Instructions for the task: Output each line of the data word for word, from the first through the line that holds "(tr.entry = none", and leave off whatever follows.

[Dataset entries]

/-- The deassertion of an upstream chip select ends the transaction of its port (R1): a PENDING write is
dropped (R14), a request still short of parameter bytes is answered BAD_LENGTH (R176), a forwarded MODE4
or MODE3 sets the tracked mode (R10), a forwarded READ whose bytes were reported has its gap judged (R111,
R113). The port's owner becomes NONE unless a wake read has it, the deselect time is recorded and the fill
holdoff in force starts to run (R21). That the engine judges at every deassertion is the model's reading
(assumption log 24). -/
def Obligations.DeassertEndsTheTransaction : Prop :=
  ∀ (p : Port) (s : State), s.control.phase = .run ∨ s.control.phase = .recovery →
    (s.port p).upstream = true →
    let q : PortState := { s.port p with
      upstream := false, deselect := s.time
      owner := if (s.port p).owner = .fetch then .fetch else .nobody
      available := decide (s.settings.holdoff = 0)
      holdoff := if s.settings.holdoff = 0 then none else some s.settings.holdoff }
    (s.transaction = none ∨ (∃ tr, s.transaction = some tr ∧ tr.port ≠ p) →
      exec (.upstreamCsDeassert p) s = .next (State.judge (s.setPort p q))) ∧
    (∀ tr, s.transaction = some tr → tr.port = p →
      (tr.disposition = .pending ∨ tr.disposition = .block ∨ tr.disposition = .drop ∨
          (tr.disposition = .request ∧ ∀ code tag, tr.channel ≠ .parameters code tag) →
        exec (.upstreamCsDeassert p) s = .next (State.judge { s.setPort p q with transaction := none })) ∧
      (∀ code tag, tr.disposition = .request → tr.channel = .parameters code tag →
        exec (.upstreamCsDeassert p) s = .next (State.judge { s.setPort p q with
          transaction := none
          buffer := { state := .ready, tag := tag, code := code, status := some .badLength,
                      data := [] } })) ∧
      (tr.disposition = .forward →
        (∀ e, tr.entry = some e → e.cls = .mode4 ∨ e.cls = .mode3 →
          exec (.upstreamCsDeassert p) s = .next (State.judge { s.setPort p { q with
              select := false, tracked := if e.cls = .mode4 then .four else .three } with
            transaction := none })) ∧
        (tr.entry = none ∨ (∃ e, tr.entry = some e ∧
            (e.cls = .pass ∨ e.cls = .program ∨ e.cls = .erase ∨ (e.cls = .read ∧
              (tr.addressLength = 0 ∨ s.control.phase ≠ .run ∨ s.power.state ≠ .active ∨
                s.pool.record = none)))) →
          exec (.upstreamCsDeassert p) s = .next (State.judge { s.setPort p { q with select := false } with
            transaction := none })) ∧
        (∀ e r, tr.entry = some e → e.cls = .read → tr.addressLength ≠ 0 → s.control.phase = .run →
          s.power.state = .active → s.pool.record = some r →
          exec (.upstreamCsDeassert p) s = .next (State.judge { s.setPort p { q with select := false } with
            transaction := none
            pool := { s.pool with
              record := none
              gaps := if r.mark = true ∧
                  (s.segState r.seg = some .unseen ∨ s.segState r.seg = some .hashing) ∧
                  r.seg ∉ s.pool.gaps ∧ s.pool.gaps.length < 32 then s.pool.gaps ++ [r.seg]
                else s.pool.gaps } }))))

/-! ## The fetch engine (chapter 7) -/

/-- The start of a fill and of a patrol read (R127, R132, R106), each sent with the engine read command,
13h with four address bytes on single lanes and no dummy clocks where none is fused, the command byte on
one lane and the address bytes most significant first, with three of them the address modulo 16 MiB (R34):
the port goes to FETCH with its chip select asserted, the job and the
current read are set; a fill leaves the gap queue without its segment; a new proof takes the free context
with fill 0; a patrol start moves the cursor past its segment and starts the patrol timer. -/
def Obligations.FillAndPatrolReadsStart : Prop :=
  ∀ (s : State) (g i : Nat),
    let p := segmentPort g
    let k := if s.fuses.engineCommand.provisioned then s.fuses.engineCommand
      else ⟨false, 0x13, .four, .one, .one, 0⟩
    let byte := fun (a j : Nat) => BitVec.ofNat 8 (a / 256 ^ j)
    let address := fun (a : Nat) => if k.address = .three then [byte a 2, byte a 1, byte a 0]
      else [byte a 3, byte a 2, byte a 1, byte a 0]
    let read := fun (kind : ReadKind) (fill : Nat) => (
      { port := p, kind := kind, start := g % 1024 * 32768 + fill, command := k.command
        commandLanes := .one, sent := address (g % 1024 * 32768 + fill)
        addressLanes := k.addressLanes, dataLanes := k.dataLanes, dummy := k.dummy.toNat
        count := 32768 - fill } : FetchRead)
    let taken := s.setPort p { s.port p with owner := .fetch, select := true }
    let fresh := fun (role : Role) => (
      { seg := g, role := role, fill := 0, lastAdvance := s.time, source := .fetch, digest := Sha.fresh }
        : Context)
    (s.pool.freeSlot = some i →
      s.startFill g = { taken with
        segments := s.segments.map (fun e => if e.seg = g then { e with state := .hashing } else e)
        pool := { s.pool with
          slots := s.pool.slots.set i (some (fresh .verify))
          gaps := s.pool.gaps.filter (fun x => x != g) }
        engine := { s.engine with job := .fill, read := some (read (.fill i) 0) } } ∧
      s.startPatrol g = { taken with
        pool := { s.pool with slots := s.pool.slots.set i (some (fresh .patrol)) }
        engine := { s.engine with
          job := .patrol, read := some (read (.patrol i) 0), cursor := if g = 2047 then 0 else g + 1
          timer := { start := if s.settings.patrol = 0 then none else some s.time
                     interval := s.settings.patrol }
          due := decide (s.settings.patrol = 0) } }) ∧
    (∀ c, s.pool.context i = some c → c.seg = g →
      (c.role = .verify → s.resume i = { taken with
        pool := { s.pool with
          slots := s.pool.slots.set i (some { c with source := .fetch })
          gaps := s.pool.gaps.filter (fun x => x != g) }
        engine := { s.engine with job := .fill, read := some (read (.fill i) c.fill) } }) ∧
      (c.role = .patrol → s.resume i = { taken with
        pool := { s.pool with slots := s.pool.slots.set i (some { c with source := .fetch }) }
        engine := { s.engine with job := .patrol, read := some (read (.patrol i) c.fill) } }))

/-- The engine's judgment takes the oldest servable gap queue entry first: one whose port is free and
whose segment is HASHING, or UNSEEN with a context free (R121, R123); and with none servable, the live
VERIFY context of greatest age on a free port, the lowest-numbered among equals (R124). -/
def Obligations.GapQueueThenLiveContextsAreServed : Prop :=
  ∀ s : State, s.poolLaw → s.control.phase = .run → s.power.state = .active → s.engine.job = .idle →
    let onFreePort := fun (g : Nat) =>
      (s.port (segmentPort g)).available = true ∧ (s.port (segmentPort g)).owner = .nobody
    let servable := fun (g : Nat) => onFreePort g ∧ (s.segState g = some .hashing ∨
      (s.segState g = some .unseen ∧ ∃ i, i < 6 ∧ s.pool.context i = none))
    (∀ older g newer, s.pool.gaps = older ++ g :: newer → (∀ h ∈ older, ¬ servable h) → servable g →
      (s.segState g = some .unseen → s.judge = s.startFill g) ∧
      (∀ i c, s.segState g = some .hashing → s.pool.context i = some c → c.seg = g →
        s.judge = s.resume i)) ∧
    ((∀ g ∈ s.pool.gaps, ¬ servable g) →
      ∀ i c, s.pool.context i = some c → c.role = .verify → onFreePort c.seg →
        (∀ j d, s.pool.context j = some d → d.role = .verify → onFreePort d.seg →
          (s.time - d.lastAdvance).toNat ≤ (s.time - c.lastAdvance).toNat ∧
            ((s.time - d.lastAdvance).toNat = (s.time - c.lastAdvance).toNat → i ≤ j)) →
        s.judge = s.resume i)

Result of this exercise:
/-- The deassertion of an upstream chip select ends the transaction of its port (R1): a PENDING write is
dropped (R14), a request still short of parameter bytes is answered BAD_LENGTH (R176), a forwarded MODE4
or MODE3 sets the tracked mode (R10), a forwarded READ whose bytes were reported has its gap judged (R111,
R113). The port's owner becomes NONE unless a wake read has it, the deselect time is recorded and the fill
holdoff in force starts to run (R21). That the engine judges at every deassertion is the model's reading
(assumption log 24). -/
def Obligations.DeassertEndsTheTransaction : Prop :=
  ∀ (p : Port) (s : State), s.control.phase = .run ∨ s.control.phase = .recovery →
    (s.port p).upstream = true →
    let q : PortState := { s.port p with
      upstream := false, deselect := s.time
      owner := if (s.port p).owner = .fetch then .fetch else .nobody
      available := decide (s.settings.holdoff = 0)
      holdoff := if s.settings.holdoff = 0 then none else some s.settings.holdoff }
    (s.transaction = none ∨ (∃ tr, s.transaction = some tr ∧ tr.port ≠ p) →
      exec (.upstreamCsDeassert p) s = .next (State.judge (s.setPort p q))) ∧
    (∀ tr, s.transaction = some tr → tr.port = p →
      (tr.disposition = .pending ∨ tr.disposition = .block ∨ tr.disposition = .drop ∨
          (tr.disposition = .request ∧ ∀ code tag, tr.channel ≠ .parameters code tag) →
        exec (.upstreamCsDeassert p) s = .next (State.judge { s.setPort p q with transaction := none })) ∧
      (∀ code tag, tr.disposition = .request → tr.channel = .parameters code tag →
        exec (.upstreamCsDeassert p) s = .next (State.judge { s.setPort p q with
          transaction := none
          buffer := { state := .ready, tag := tag, code := code, status := some .badLength,
                      data := [] } })) ∧
      (tr.disposition = .forward →
        (∀ e, tr.entry = some e → e.cls = .mode4 ∨ e.cls = .mode3 →
          exec (.upstreamCsDeassert p) s = .next (State.judge { s.setPort p { q with
              select := false, tracked := if e.cls = .mode4 then .four else .three } with
            transaction := none })) ∧
        (tr.entry = none ∨ (∃ e, tr.entry = some e ∧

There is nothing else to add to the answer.